> _TASK ITEM_
Every line of the entries below from the one containing "from the registers alone. -/" to the one containing "(h : u.regs", both ends included, must be written out exactly. No other line belongs in the answer.

※

/-! ## What every read of the stream port keeps -/

theorem padTo_length (n : Nat) (l : List Byte) : (padTo n l).length = n := by simp [padTo]

theorem State.streamOut_length (s : State) (n : Nat) : (s.streamOut n).1.length = n := by
  unfold State.streamOut
  split
  · exact List.length_replicate
  · exact padTo_length n _

theorem State.setF2_under (s : State) (b : Nat) : (s.setF2 b).sdio.under = s.sdio.under := rfl

theorem State.setOutq_under (s : State) (q : List Xfer) : (s.setOutq q).sdio.under = s.sdio.under :=
  (s.setOutq_cases q).elim (congrArg fun u : State => u.sdio.under) (congrArg fun u : State => u.sdio.under)

theorem State.finish_under (s : State) (id status : Nat) (res : List Byte) : (s.finish id status res).sdio.under = s.sdio.under := by
  unfold State.finish
  split
  · rw [State.setOutq_under, State.queueReply_sdio]
  · rfl

/-- The CMD53 under way stays what it was. -/
theorem State.streamOut_under (s : State) (n : Nat) : (s.streamOut n).2.sdio.under = s.sdio.under := by
  unfold State.streamOut
  split
  · split_ifs <;> rfl
  · simp only
    split_ifs
    all_goals simp only [State.finish_under, State.setOutq_under, State.setF2_under]

/-! ## Refusals (R377) -/

/-- t differs from s at most in the interface and the registers. -/
structure State.OnlyCard (s t : State) : Prop where
  frame : { t with sdio := s.sdio, regs := s.regs } = s

theorem State.OnlyCard.trans {s t u : State} (h : s.OnlyCard t) (g : t.OnlyCard u) : s.OnlyCard u := ⟨by rw [← h.frame, ← g.frame]⟩
theorem State.setF_onlyCard (s : State) (base : Nat) (f : Fld) (v : Nat) : s.OnlyCard (s.setF base f v) := ⟨rfl⟩
theorem State.OnlySdio.onlyCard {s t : State} (h : s.OnlySdio t) : s.OnlyCard t := ⟨by rw [← h.frame]⟩

theorem State.pghRefuse_onlyCard (s : State) (m off wr : Nat) : s.OnlyCard (s.pghRefuse m off wr) := by
  have hfirst (c : Prop) [Decidable c] : s.OnlyCard (if c then ((s.setF pghBase F.PGH_PROT_ADDR_OFFSET off).setF pghBase F.PGH_PROT_ADDR_MASTER m).setF
      pghBase F.PGH_PROT_ADDR_WRITE wr else s) := by
    split
    · exact ((s.setF_onlyCard _ _ _).trans (State.setF_onlyCard _ _ _ _)).trans (State.setF_onlyCard _ _ _ _)
    · exact (State.OnlySdio.refl s).onlyCard
  have hstat := (hfirst (s.getF pghBase F.PGH_PROT_STAT_REFUSED = 0)).trans
    (State.setF_onlyCard _ pghBase F.PGH_PROT_STAT_REFUSED (s.getF pghBase F.PGH_PROT_STAT_REFUSED ||| 2 ^ m))
  unfold State.pghRefuse
  split
  · exact hstat.trans (State.setInt_onlySdio _ 3).onlyCard
  · exact hstat

/-- The bit of the master is set in REFUSED. -/
theorem State.pghRefuse_refused (s : State) {m : Nat} (off wr : Nat) (hm : m < F.PGH_PROT_STAT_REFUSED.width) :
    ((s.pghRefuse m off wr).getF pghBase F.PGH_PROT_STAT_REFUSED).testBit m = true := by
  have hset (u : State) (v : Nat) : ((u.setF pghBase F.PGH_PROT_STAT_REFUSED (v ||| 2 ^ m)).getF pghBase F.PGH_PROT_STAT_REFUSED).testBit m = true := by
    rw [u.getF_setF_self _ _ _ (by decide), Nat.testBit_mod_two_pow, decide_eq_true hm, Bool.true_and, Nat.testBit_or, Nat.testBit_two_pow_self,
      Bool.or_true]
  unfold State.pghRefuse
  split_ifs
  all_goals exact hset _ _

theorem State.pghRefuse_engine_prot (s : State) (off wr : Nat) : (s.pghRefuse 1 off wr).sdio.intStat.testBit 3 = true := by
  have hint (u : State) : (u.setInt 3).sdio.intStat.testBit 3 = true := by
    rw [State.setInt, Nat.testBit_or, Nat.testBit_two_pow_self, Bool.or_true]
  unfold State.pghRefuse
  exact hint _

/-- CMD52 writes one byte of the aperture that the engine's regions refuse. -/
theorem cmd52_write_refused {s : State} {arg : Nat} (hfn : bits arg 28 3 = 1) (hwr : arg.testBit 31 = true) (hraw : arg.testBit 27 = false)
    (ha : bits arg 9 17 < 0x10000) (hon : s.pdOn 2 = true) (hmay : s.pghMay 1 (s.aperOff (bits arg 9 17)) 29 = false)
    (hidle : s.sdio.cmdDb = s.sdio.cmdCi) :
    cmd52 s arg = ((s.pghRefuse 1 (s.aperOff (bits arg 9 17)) 1).bsSettle s.sdio).cardSays [BitVec.ofNat 8 arg] := by
  simp only [cmd52, hfn, hwr, hraw, Nat.reduceLT, if_false, if_true, Bool.false_eq_true]
  rw [State.xferWrite_refused ha hon hmay hidle]

/-- A block read of the stream port that the host cuts short (log entry 91). -/
theorem cmd53_read_blocks_of_cut {s : State} {arg c k : Nat} {data : List Byte} (bad : List Nat) (hfn : bits arg 28 3 = 2) (hrd : arg.testBit 31 = false)
    (hblk : arg.testBit 27 = true) (hfix : arg.testBit 26 = false) (ha : bits arg 9 17 < 0x10000) (hc : c = bits arg 0 9) (hbs : 0 < s.sdio.bs2)
    (hk : k = data.length / s.sdio.bs2) (hpos : 0 < k) (hkc : k < c) :
    cmd53 s arg data bad = ((({ s with sdio := { s.sdio with under := some 2 } }).streamOut (k * s.sdio.bs2)).2.cardSays
      (({ s with sdio := { s.sdio with under := some 2 } }).streamOut (k * s.sdio.bs2)).1).addF sdiBase F.SDI_XFER_BLOCKS k := by
  have hc0 : c ≠ 0 := by omega
  have hsize : s.blockSize 2 = s.sdio.bs2 := rfl
  simp only [cmd53, hfn, hrd, hblk, hfix, ← hc, hsize, ← hk, if_true, if_neg hc0, Bool.false_eq_true, if_false, true_and, if_pos hpos,
    min_eq_left hkc.le]
  rw [if_neg (by decide), if_neg (by simp), if_pos (Or.inr hkc), State.xferRead_stream _ ha (by simp) (Nat.mul_pos hpos hbs)]

theorem State.cardSays_getF (s : State) (d : List Byte) (base : Nat) (f : Fld) : (s.cardSays d).getF base f = s.getF base f := rfl
theorem State.bsSettle_getF (s : State) (x : Sdio) (base : Nat) (f : Fld) : (s.bsSettle x).getF base f = s.getF base f := rfl

/-- A field is read from the registers alone. -/
theorem State.getF_of_regs {s t : State} (h : t.regs = s.regs) (base : Nat) (f : Fld) : t.getF base f = s.getF base f := by
  rw [State.getF, State.reg, h]
  rfl

/-- What a block counted in field f leaves of it. -/
theorem State.getF_of_block {s u : State} (h : u.regs = s.regs) (x : Sdio) (d : List Byte) (base : Nat) (f : Fld) (hf : f.lo + f.width ≤ 32) :
    (((u.addF base f 1).bsSettle x).cardSays d).getF base f = satCount f.width (s.getF base f) 1 := by
  rw [State.cardSays_getF, State.bsSettle_getF, State.getF_addF_self _ _ _ _ hf, State.getF_of_regs h]

theorem exec_cmd52 {s t : State} {arg : Nat} (hears : s.cardHears = true) (hbus : s.sdio.bus = 3) (h : cmd52 s arg = t) :
    exec (.cmd52 ⟨arg, false⟩) s = .next t := exec_eq_next ((State.onWire_of_heard hears (List.mem_singleton.2 hbus) arg cmd52).trans h)

theorem exec_cmd53 {s t : State} {arg : Nat} {data : List Byte} {bad : List Nat} (hears : s.cardHears = true) (hbus : s.sdio.bus = 3)
    (h : cmd53 s arg data bad = t) : exec (.cmd53 ⟨arg, false⟩ ⟨data, bad⟩) s = .next t :=
  exec_eq_next ((State.onWire_of_heard hears (List.mem_singleton.2 hbus) arg fun t a => cmd53 t a data bad).trans h)

/-! ## CMD53 at the stream port -/

/-- An answer and a count of blocks touch the interface and the registers alone. -/
structure State.AnsweredBy (u t : State) (d : List Byte) : Prop where
  resp : t.sdio.resp = d
  f2Stat : t.sdio.f2Stat = u.sdio.f2Stat
  mail : t.mail = u.mail
  mem : t.mem = u.mem
  under : t.sdio.under = u.sdio.under
  frame : ∀ (x : Sdio) (r : SMap Word), { t with sdio := x, regs := r } = { u with sdio := x, regs := r }

theorem State.answeredBy_read (u : State) (d : List Byte) (base : Nat) (f : Fld) (k : Nat) : u.AnsweredBy ((u.cardSays d).addF base f k) d :=
  ⟨rfl, rfl, rfl, rfl, rfl, fun _ _ => rfl⟩

theorem State.answeredBy_write (u : State) (x : Sdio) (d : List Byte) (base : Nat) (f : Fld) (k : Nat) :
    u.AnsweredBy (((u.addF base f k).bsSettle x).cardSays d) d :=
  ⟨rfl, rfl, rfl, rfl, rfl, fun _ _ => rfl⟩

section
variable {s : State} {arg n : Nat} {data : List Byte} {bad : List Nat} {x : Xfer} {q : List Xfer} {c : Taken}
  (hears : s.cardHears = true) (hbus : s.sdio.bus = 3) (hfn : bits arg 28 3 = 2) (hbyte : arg.testBit 27 = false) (ha : bits arg 9 17 = 0)
  (hn : n = bits arg 0 9) (hpos : 0 < n)
include hn

theorem stream_in_range : arg.testBit 26 = true → 0 + n ≤ 0x10000 := fun _ => by
  have := bits_lt arg 0 9
  omega

theorem stream_count_lt : n < 65536 := by
  have := bits_lt arg 0 9
  omega

include hfn hbyte ha hpos

/-- A read of the stream port as one transfer. -/
theorem cmd53_read_stream (hrd : arg.testBit 31 = false) : cmd53 s arg data bad =
    (((({ s with sdio := { s.sdio with under := none } }).streamOut n).2).cardSays
      ((({ s with sdio := { s.sdio with under := none } }).streamOut n).1)).addF sdiBase F.SDI_XFER_BLOCKS 1 := by
  rw [cmd53_read_bytes hfn le_rfl ha hn.symm hpos hbyte (stream_in_range hn) hrd, State.xferRead_stream _ (by decide) (stream_in_range hn) hpos]

include hears hbus

theorem exec_cmd53_streamIn (hwr : arg.testBit 31 = true) (hq : s.mail.inq = x :: q) (hmore : n < x.left) (hlen : n ≤ data.length) (hgood : 0 ∉ bad) :
    ∃ t, exec (.cmd53 ⟨arg, false⟩ ⟨data, bad⟩) s = .next t ∧ t.mail.inq = ⟨x.cmd, x.left - n, x.data ++ data.take n⟩ :: q
      ∧ t.mail.replies = s.mail.replies ∧ t.mem = s.mem ∧ { t with sdio := s.sdio, mail := s.mail, regs := s.regs } = s := by
  have hlen' : (data.take n).length = n := List.length_take_of_le hlen
  have hrange := stream_in_range hn
  have hcmd := cmd53_write_of_enough (s := s) (bad := bad) hfn le_rfl ha hn.symm hpos hbyte hrange hwr hlen
  obtain ⟨u, hu, hinq, hreplies, hmem, hframe⟩ : ∃ u, State.streamIn { s with sdio := { s.sdio with under := none } } (data.take n) = u
      ∧ u.mail.inq = ⟨x.cmd, x.left - n, x.data ++ data.take n⟩ :: q ∧ u.mail.replies = s.mail.replies ∧ u.mem = s.mem
      ∧ { u with sdio := s.sdio, mail := s.mail } = s := by
    refine ⟨_, State.streamIn_of_more (s := { s with sdio := { s.sdio with under := none } }) hq (by rwa [hlen']), ?_, rfl, rfl, rfl⟩
    simp only [hlen']
  rw [State.putBlock_of_good _ _ _ _ _ _ hgood, State.xferWrite_stream _ (by decide) (by rwa [hlen']) (by rwa [hlen']), hu] at hcmd
  have hwrite := u.answeredBy_write s.sdio [] sdiBase F.SDI_XFER_BLOCKS 1
  exact ⟨_, exec_cmd53 hears hbus hcmd, by rw [hwrite.mail, hinq], by rw [hwrite.mail, hreplies], hwrite.mem.trans hmem,
    (congrArg (fun t : State => { t with mail := s.mail }) (hwrite.frame _ _)).trans (congrArg (fun t : State => { t with regs := s.regs }) hframe)⟩

theorem exec_cmd53_streamOut (hrd : arg.testBit 31 = false) (hq : s.mail.outq = x :: q) (hmore : n < x.left) :
    ∃ t, exec (.cmd53 ⟨arg, false⟩ ⟨data, bad⟩) s = .next t ∧ t.sdio.resp = padTo n (x.data.take n)
      ∧ t.mail.outq = ⟨x.cmd, x.left - n, x.data.drop n⟩ :: q ∧ t.mail.replies = s.mail.replies
      ∧ { t with sdio := s.sdio, mail := s.mail, regs := s.regs } = s := by
  have hcmd := cmd53_read_stream (s := s) (data := data) (bad := bad) hfn hbyte ha hn hpos hrd
  obtain ⟨u, hu, houtq, hreplies, hframe⟩ : ∃ u, State.streamOut { s with sdio := { s.sdio with under := none } } n = (padTo n (x.data.take n), u)
      ∧ u.mail.outq = ⟨x.cmd, x.left - n, x.data.drop n⟩ :: q ∧ u.mail.replies = s.mail.replies ∧ { u with sdio := s.sdio, mail := s.mail } = s :=
    ⟨_, State.streamOut_of_more (s := { s with sdio := { s.sdio with under := none } }) hq hmore (stream_count_lt hn), rfl, rfl, rfl⟩
  rw [hu] at hcmd
  have hread := u.answeredBy_read (padTo n (x.data.take n)) sdiBase F.SDI_XFER_BLOCKS 1
  exact ⟨_, exec_cmd53 hears hbus hcmd, hread.resp, by rw [hread.mail, houtq], by rw [hread.mail, hreplies],
    (congrArg (fun t : State => { t with mail := s.mail }) (hread.frame _ _)).trans (congrArg (fun t : State => { t with regs := s.regs }) hframe)⟩

/-- The last bytes of a transfer bring its command's final reply. -/
theorem exec_cmd53_streamOut_last (hrd : arg.testBit 31 = false) (hq : s.mail.outq = x :: q) (hlast : n = x.left) (hcmd : s.takenBy x.cmd = some c) :
    ∃ t, exec (.cmd53 ⟨arg, false⟩ ⟨data, bad⟩) s = .next t ∧ t.sdio.resp = padTo n (x.data.take n) ∧ (∀ y ∈ t.mail.taken, y.id ≠ x.cmd)
      ∧ t.mail.replies = s.mail.replies ++ [replyBytes s.replyVer c.op c.tag c.seq 0 []] ∧ t.mem = s.mem := by
  have hdone := cmd53_read_stream (s := s) (data := data) (bad := bad) hfn hbyte ha hn hpos hrd
  rw [State.streamOut_of_last (s := { s with sdio := { s.sdio with under := none } }) hq hlast hpos (stream_count_lt hn)] at hdone
  have hmail := State.setOutq_mail { s with sdio := { s.sdio with under := none }, mail := { s.mail with outq := [] } } q
  have hmem := congrArg State.mem
    (State.setOutq_only_mailbox { s with sdio := { s.sdio with under := none }, mail := { s.mail with outq := [] } } q s.sdio s.mail)
  obtain ⟨u, hu⟩ : ∃ u, State.setOutq { s with sdio := { s.sdio with under := none }, mail := { s.mail with outq := [] } } q = u := ⟨_, rfl⟩
  rw [hu] at hdone hmail hmem
  have hfind : u.takenBy x.cmd = some c := by rw [State.takenBy, hmail]; exact hcmd
  have hver : u.replyVer = s.replyVer := by rw [State.replyVer, hmail]; rfl
  have hread := (u.finish x.cmd 0 []).answeredBy_read (padTo n (x.data.take n)) sdiBase F.SDI_XFER_BLOCKS 1
  refine ⟨_, exec_cmd53 hears hbus hdone, hread.resp, ?_⟩
  rw [hread.mail, hread.mem, State.finish_taken 0 [] hfind, State.finish_replies 0 [] hfind, hver, hmail]
  refine ⟨fun y hy => by simpa using (List.mem_filter.1 hy).2, rfl, ?_⟩
  exact (congrArg State.mem (u.finish_only_mailbox x.cmd 0 [] s.sdio s.mail)).trans hmem

theorem exec_cmd53_underrun (hrd : arg.testBit 31 = false) (hq : s.mail.outq = []) :
    ∃ t, exec (.cmd53 ⟨arg, false⟩ ⟨data, bad⟩) s = .next t ∧ t.sdio.resp = List.replicate n 0 ∧ t.sdio.f2Stat = s.sdio.f2Stat ||| 8
      ∧ { t with sdio := s.sdio, regs := s.regs } = s := by
  have hcmd := cmd53_read_stream (s := s) (data := data) (bad := bad) hfn hbyte ha hn hpos hrd
  obtain ⟨u, hu, hstat, hframe⟩ : ∃ u, State.streamOut { s with sdio := { s.sdio with under := none } } n = (List.replicate n 0, u)
      ∧ u.sdio.f2Stat = s.sdio.f2Stat ||| 8 ∧ { u with sdio := s.sdio } = s := ⟨_, State.streamOut_of_none (s := { s with sdio := { s.sdio with under := none } }) hq hpos, rfl, rfl⟩
  rw [hu] at hcmd
  have hread := u.answeredBy_read (List.replicate n 0) sdiBase F.SDI_XFER_BLOCKS 1
  exact ⟨_, exec_cmd53 hears hbus hcmd, hread.resp, by rw [hread.f2Stat, hstat],
    (hread.frame _ _).trans (congrArg (fun t : State => { t with regs := s.regs }) hframe)⟩

end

※

> _TASK RESULT_
/-- A field is read from the registers alone. -/
theorem State.getF_of_regs {s t : State} (h : t.regs = s.regs) (base : Nat) (f : Fld) : t.getF base f = s.getF base f := by
  rw [State.getF, State.reg, h]
  rfl

/-- What a block counted in field f leaves of it. -/
theorem State.getF_of_block {s u : State} (h : u.regs = s.regs) (x : Sdio) (d : List Byte) (base : Nat) (f : Fld) (hf : f.lo + f.width ≤ 32) :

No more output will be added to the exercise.